Given entries:
================

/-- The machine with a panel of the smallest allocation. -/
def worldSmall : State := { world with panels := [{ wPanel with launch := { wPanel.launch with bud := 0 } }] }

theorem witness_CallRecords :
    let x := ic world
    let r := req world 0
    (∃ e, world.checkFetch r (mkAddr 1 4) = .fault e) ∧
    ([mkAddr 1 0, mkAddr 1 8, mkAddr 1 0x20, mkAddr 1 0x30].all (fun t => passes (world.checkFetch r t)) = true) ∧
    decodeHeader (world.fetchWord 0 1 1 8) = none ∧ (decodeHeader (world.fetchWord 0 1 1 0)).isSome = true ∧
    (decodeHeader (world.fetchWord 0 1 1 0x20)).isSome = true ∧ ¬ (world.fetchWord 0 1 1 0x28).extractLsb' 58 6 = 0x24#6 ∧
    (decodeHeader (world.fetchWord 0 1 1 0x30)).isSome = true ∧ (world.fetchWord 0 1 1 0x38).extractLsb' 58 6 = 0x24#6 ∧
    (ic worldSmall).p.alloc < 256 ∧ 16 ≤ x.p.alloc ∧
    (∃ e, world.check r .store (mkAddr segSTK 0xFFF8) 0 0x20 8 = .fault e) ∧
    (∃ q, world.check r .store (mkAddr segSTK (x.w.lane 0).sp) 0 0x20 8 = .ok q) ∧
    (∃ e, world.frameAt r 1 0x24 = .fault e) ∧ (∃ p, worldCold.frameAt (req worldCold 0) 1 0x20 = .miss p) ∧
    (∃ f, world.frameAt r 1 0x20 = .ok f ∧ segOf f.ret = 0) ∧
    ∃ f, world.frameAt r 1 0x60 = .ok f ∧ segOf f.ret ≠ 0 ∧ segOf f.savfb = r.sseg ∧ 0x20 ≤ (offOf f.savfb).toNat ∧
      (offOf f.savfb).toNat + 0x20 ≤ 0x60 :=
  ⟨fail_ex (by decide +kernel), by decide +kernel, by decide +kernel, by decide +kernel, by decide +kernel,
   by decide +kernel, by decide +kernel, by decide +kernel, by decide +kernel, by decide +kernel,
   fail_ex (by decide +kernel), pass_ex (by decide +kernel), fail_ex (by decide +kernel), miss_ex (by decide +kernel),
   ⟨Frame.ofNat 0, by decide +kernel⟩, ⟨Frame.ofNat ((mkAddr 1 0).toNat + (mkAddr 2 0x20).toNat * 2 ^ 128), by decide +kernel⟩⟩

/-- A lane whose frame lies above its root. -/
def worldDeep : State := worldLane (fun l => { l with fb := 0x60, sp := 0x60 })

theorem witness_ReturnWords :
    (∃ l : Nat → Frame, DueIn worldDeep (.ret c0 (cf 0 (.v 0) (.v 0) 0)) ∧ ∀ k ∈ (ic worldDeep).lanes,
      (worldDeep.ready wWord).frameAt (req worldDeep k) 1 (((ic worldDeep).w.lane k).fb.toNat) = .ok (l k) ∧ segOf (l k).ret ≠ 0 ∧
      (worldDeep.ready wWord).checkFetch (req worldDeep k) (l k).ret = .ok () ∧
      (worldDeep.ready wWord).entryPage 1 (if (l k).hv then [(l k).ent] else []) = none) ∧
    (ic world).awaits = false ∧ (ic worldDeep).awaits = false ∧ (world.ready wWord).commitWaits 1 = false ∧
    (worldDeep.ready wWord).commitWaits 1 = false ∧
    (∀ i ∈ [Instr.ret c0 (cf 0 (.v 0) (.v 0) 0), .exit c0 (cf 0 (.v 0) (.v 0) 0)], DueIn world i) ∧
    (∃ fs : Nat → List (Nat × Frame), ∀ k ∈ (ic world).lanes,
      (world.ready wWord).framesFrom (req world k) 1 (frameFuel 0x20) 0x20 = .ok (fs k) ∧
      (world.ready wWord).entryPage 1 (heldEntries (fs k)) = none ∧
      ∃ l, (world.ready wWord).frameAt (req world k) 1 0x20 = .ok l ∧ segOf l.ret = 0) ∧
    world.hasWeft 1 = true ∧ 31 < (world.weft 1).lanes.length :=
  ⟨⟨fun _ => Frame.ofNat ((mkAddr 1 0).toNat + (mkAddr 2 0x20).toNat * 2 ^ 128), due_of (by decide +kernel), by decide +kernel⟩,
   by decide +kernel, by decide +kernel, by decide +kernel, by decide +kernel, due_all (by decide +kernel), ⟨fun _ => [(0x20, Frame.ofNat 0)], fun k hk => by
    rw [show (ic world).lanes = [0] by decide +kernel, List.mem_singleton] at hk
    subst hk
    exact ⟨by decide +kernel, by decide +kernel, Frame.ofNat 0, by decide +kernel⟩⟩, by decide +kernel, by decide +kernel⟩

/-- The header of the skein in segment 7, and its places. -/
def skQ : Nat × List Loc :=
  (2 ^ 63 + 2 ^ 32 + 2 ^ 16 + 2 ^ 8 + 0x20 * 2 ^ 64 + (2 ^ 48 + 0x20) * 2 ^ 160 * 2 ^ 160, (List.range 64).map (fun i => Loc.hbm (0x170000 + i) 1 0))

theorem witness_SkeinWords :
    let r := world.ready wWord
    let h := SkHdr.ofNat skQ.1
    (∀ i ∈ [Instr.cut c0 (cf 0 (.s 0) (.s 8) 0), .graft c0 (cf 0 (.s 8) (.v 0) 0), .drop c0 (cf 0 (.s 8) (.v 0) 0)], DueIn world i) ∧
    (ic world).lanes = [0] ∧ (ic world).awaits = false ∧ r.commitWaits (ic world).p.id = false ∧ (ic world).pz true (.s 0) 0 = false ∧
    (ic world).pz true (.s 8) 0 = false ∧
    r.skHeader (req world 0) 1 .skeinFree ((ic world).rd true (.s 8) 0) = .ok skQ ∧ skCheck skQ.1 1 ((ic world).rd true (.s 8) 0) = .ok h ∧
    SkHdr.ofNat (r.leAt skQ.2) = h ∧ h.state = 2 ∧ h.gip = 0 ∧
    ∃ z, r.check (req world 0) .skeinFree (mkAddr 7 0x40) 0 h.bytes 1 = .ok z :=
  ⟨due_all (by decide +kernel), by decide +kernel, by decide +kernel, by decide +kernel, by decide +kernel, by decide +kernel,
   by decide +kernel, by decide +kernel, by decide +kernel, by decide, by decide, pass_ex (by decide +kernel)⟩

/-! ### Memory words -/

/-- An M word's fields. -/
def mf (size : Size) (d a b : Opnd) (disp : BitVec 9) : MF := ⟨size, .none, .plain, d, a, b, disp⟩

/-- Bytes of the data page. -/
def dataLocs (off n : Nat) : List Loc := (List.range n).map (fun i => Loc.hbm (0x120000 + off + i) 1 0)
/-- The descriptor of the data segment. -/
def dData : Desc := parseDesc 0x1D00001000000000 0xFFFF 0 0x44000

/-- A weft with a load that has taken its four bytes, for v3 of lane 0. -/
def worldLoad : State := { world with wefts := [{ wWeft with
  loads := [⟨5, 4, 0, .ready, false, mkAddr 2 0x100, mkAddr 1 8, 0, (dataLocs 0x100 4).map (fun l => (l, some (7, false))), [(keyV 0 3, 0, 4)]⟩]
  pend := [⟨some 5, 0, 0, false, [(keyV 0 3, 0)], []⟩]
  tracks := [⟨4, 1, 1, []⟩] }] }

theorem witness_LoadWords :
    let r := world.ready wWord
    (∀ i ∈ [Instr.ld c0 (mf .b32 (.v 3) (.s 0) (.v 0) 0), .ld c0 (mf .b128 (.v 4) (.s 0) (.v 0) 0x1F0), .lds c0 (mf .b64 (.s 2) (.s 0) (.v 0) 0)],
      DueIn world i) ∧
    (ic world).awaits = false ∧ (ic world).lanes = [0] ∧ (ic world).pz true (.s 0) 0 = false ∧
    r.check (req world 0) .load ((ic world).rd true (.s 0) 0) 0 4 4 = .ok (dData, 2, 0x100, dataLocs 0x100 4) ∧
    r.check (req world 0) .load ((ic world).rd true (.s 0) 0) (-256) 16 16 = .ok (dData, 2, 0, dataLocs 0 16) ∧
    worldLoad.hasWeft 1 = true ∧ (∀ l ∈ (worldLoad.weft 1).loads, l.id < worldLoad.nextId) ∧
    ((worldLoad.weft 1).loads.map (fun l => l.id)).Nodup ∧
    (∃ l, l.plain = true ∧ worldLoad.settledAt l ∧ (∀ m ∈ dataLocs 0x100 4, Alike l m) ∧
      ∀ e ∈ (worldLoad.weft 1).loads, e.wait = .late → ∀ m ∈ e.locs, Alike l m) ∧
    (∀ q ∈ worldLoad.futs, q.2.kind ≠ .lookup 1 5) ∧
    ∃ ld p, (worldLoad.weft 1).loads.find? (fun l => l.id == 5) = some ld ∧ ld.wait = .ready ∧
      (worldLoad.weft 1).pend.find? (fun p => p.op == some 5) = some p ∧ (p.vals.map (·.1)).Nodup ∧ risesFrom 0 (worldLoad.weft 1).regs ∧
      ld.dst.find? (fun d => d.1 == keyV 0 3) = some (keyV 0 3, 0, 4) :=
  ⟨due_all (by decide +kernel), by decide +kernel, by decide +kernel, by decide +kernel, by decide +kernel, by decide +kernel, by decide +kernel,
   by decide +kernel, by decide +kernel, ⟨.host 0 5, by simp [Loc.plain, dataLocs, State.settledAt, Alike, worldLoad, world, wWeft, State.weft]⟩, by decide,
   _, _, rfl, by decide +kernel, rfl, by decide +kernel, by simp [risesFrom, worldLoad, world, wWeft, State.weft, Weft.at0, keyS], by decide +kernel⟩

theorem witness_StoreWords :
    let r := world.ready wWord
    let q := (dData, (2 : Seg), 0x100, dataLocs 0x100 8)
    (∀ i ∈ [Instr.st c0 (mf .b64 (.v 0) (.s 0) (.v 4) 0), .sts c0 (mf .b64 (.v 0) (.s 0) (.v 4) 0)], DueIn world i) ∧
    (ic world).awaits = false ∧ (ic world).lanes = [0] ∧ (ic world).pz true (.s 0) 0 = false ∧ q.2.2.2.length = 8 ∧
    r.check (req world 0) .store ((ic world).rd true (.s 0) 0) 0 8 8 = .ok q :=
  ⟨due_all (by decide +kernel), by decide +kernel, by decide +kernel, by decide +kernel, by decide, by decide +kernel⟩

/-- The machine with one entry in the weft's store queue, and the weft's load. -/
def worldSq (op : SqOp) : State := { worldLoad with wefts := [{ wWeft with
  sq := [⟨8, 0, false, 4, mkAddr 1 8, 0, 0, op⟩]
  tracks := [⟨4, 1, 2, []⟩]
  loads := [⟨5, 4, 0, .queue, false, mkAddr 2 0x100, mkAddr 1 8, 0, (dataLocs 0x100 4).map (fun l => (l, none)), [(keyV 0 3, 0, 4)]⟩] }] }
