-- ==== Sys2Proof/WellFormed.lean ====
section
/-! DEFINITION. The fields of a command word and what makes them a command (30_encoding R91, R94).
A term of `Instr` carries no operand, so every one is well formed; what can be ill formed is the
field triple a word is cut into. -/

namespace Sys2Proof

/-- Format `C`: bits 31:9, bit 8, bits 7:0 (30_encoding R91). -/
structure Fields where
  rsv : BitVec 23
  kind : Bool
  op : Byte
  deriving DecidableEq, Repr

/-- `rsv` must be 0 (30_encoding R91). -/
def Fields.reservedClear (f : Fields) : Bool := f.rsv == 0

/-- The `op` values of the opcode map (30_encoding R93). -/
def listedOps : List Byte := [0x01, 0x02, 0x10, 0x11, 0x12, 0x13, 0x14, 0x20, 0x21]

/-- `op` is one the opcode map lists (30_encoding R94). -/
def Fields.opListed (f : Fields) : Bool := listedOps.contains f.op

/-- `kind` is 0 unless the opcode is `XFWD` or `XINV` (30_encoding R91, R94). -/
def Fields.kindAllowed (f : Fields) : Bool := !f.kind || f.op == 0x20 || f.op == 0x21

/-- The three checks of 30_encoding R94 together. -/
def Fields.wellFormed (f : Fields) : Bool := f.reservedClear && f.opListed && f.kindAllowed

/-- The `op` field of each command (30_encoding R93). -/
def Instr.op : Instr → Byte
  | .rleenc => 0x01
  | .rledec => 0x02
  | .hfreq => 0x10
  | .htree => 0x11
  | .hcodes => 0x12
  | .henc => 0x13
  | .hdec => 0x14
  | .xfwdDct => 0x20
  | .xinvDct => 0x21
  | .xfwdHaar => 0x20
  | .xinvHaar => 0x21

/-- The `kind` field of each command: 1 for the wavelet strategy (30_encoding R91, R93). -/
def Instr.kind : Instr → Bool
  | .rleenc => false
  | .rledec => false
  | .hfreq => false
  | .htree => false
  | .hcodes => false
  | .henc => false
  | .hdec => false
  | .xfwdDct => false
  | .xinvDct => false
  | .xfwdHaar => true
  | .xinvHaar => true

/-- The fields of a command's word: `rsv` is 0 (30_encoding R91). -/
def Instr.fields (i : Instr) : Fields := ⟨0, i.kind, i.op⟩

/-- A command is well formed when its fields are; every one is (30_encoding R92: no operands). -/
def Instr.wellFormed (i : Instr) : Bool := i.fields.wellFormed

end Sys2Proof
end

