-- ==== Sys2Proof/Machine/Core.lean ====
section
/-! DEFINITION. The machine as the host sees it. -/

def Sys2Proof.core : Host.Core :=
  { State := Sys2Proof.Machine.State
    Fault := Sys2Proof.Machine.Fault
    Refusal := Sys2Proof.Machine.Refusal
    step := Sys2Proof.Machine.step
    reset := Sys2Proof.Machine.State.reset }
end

================

Required action: Among the entries above, the lines between the ones containing "(world.ready wWord).framesFrom (req" and "exact ⟨by decide", inclusive, are to be transcribed exactly. No other line is to be given.

Result:
      (world.ready wWord).framesFrom (req world k) 1 (frameFuel 0x20) 0x20 = .ok (fs k) ∧
      (world.ready wWord).entryPage 1 (heldEntries (fs k)) = none ∧
      ∃ l, (world.ready wWord).frameAt (req world k) 1 0x20 = .ok l ∧ segOf l.ret = 0) ∧
    world.hasWeft 1 = true ∧ 31 < (world.weft 1).lanes.length :=
  ⟨⟨fun _ => Frame.ofNat ((mkAddr 1 0).toNat + (mkAddr 2 0x20).toNat * 2 ^ 128), due_of (by decide +kernel), by decide +kernel⟩,
   by decide +kernel, by decide +kernel, by decide +kernel, by decide +kernel, due_all (by decide +kernel), ⟨fun _ => [(0x20, Frame.ofNat 0)], fun k hk => by
    rw [show (ic world).lanes = [0] by decide +kernel, List.mem_singleton] at hk
    subst hk
    exact ⟨by decide +kernel, by decide +kernel, Frame.ofNat 0, by decide +kernel⟩⟩, by decide +kernel, by decide +kernel⟩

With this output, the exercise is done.